--- Required action ---
Only lines holding the word "argB" are wanted from the records; copy all of them.

***** Supplied data *****

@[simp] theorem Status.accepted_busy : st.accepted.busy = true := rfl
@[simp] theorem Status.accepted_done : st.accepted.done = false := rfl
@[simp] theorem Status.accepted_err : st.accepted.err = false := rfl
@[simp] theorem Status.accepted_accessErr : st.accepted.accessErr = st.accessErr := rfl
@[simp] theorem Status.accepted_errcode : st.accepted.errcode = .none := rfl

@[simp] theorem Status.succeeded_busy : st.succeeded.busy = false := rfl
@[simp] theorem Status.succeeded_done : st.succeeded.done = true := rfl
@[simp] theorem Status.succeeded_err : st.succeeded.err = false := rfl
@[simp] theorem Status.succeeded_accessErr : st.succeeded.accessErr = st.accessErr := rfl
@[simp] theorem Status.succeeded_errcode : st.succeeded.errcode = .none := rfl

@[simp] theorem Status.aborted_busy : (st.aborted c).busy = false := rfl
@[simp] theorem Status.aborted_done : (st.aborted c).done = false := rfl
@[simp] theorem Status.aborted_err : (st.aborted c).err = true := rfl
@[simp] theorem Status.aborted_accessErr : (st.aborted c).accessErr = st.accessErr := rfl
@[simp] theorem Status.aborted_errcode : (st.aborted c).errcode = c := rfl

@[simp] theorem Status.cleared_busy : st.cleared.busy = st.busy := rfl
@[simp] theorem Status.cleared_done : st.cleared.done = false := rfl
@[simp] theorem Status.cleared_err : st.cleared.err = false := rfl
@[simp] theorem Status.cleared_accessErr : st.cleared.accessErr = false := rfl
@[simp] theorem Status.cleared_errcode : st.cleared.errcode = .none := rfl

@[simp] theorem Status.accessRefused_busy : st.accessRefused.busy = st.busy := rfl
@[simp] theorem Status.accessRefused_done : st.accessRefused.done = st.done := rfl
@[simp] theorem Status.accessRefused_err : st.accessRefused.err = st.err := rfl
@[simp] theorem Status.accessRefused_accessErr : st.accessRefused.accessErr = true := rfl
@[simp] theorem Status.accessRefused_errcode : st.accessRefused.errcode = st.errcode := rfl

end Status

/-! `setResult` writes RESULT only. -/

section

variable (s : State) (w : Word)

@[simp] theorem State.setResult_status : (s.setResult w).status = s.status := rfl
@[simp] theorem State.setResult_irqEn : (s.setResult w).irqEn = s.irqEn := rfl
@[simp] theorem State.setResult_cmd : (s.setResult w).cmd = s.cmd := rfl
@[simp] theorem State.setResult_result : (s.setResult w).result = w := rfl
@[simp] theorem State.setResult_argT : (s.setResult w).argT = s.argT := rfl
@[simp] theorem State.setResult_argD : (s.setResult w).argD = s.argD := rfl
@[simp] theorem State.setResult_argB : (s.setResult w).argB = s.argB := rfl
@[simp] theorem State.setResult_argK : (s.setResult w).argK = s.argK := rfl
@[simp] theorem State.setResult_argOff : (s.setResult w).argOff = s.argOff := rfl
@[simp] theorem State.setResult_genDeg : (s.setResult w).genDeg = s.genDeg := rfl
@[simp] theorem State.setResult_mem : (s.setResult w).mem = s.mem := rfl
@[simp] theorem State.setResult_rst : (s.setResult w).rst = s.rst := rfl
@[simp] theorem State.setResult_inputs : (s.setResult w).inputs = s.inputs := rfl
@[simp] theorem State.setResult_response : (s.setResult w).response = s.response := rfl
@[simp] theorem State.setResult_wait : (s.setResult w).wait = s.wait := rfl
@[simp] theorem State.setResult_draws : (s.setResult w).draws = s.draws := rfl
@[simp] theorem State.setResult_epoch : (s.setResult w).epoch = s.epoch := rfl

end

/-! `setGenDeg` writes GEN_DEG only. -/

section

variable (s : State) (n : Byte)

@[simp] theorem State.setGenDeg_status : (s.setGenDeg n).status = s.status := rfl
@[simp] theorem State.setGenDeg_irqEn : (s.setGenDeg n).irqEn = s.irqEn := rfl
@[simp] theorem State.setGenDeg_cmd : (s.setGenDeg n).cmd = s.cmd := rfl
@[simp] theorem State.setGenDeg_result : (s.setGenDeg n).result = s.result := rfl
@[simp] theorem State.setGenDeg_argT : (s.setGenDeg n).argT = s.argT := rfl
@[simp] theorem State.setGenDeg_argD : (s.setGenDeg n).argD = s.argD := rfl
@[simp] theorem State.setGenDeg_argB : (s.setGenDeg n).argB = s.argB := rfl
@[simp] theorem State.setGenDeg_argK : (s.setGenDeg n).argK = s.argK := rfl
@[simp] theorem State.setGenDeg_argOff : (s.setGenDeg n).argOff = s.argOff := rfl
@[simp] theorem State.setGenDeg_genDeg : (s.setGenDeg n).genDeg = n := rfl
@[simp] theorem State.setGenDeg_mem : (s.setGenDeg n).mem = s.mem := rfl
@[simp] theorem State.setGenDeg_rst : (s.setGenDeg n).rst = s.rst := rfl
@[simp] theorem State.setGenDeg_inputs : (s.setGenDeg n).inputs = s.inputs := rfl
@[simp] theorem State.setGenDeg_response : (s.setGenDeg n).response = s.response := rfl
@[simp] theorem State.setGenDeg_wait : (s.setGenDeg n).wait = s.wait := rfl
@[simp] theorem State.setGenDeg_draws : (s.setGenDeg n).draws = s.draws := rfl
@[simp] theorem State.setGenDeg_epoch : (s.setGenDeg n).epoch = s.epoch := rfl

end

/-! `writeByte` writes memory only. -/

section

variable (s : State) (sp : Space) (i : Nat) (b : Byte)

*****
***** Supplied data *****

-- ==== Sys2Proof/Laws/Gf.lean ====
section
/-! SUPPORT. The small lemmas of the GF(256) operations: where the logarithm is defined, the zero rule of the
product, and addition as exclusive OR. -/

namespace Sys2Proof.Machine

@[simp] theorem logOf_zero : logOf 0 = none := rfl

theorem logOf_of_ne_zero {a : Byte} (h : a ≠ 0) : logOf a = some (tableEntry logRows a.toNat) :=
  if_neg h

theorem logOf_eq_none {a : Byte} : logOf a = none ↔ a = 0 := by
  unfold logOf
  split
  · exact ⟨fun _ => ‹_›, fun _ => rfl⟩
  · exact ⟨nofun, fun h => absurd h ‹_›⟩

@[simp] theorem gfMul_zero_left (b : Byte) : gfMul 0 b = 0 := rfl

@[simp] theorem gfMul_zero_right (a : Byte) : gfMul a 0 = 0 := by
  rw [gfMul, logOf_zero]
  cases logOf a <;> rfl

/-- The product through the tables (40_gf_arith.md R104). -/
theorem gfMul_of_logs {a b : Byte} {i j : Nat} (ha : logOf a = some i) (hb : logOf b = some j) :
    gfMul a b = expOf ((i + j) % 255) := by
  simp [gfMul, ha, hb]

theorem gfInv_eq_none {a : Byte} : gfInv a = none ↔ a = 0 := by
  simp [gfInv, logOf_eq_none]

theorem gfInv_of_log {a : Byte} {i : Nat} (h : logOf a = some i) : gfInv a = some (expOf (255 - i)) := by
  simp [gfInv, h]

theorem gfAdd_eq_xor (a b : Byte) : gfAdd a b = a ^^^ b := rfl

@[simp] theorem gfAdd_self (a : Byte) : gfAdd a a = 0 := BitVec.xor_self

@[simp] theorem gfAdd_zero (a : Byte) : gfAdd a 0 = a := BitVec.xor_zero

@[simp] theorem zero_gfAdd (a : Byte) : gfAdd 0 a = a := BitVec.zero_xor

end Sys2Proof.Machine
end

*****

--- Written reply ---
@[simp] theorem State.setResult_argB : (s.setResult w).argB = s.argB := rfl
@[simp] theorem State.setGenDeg_argB : (s.setGenDeg n).argB = s.argB := rfl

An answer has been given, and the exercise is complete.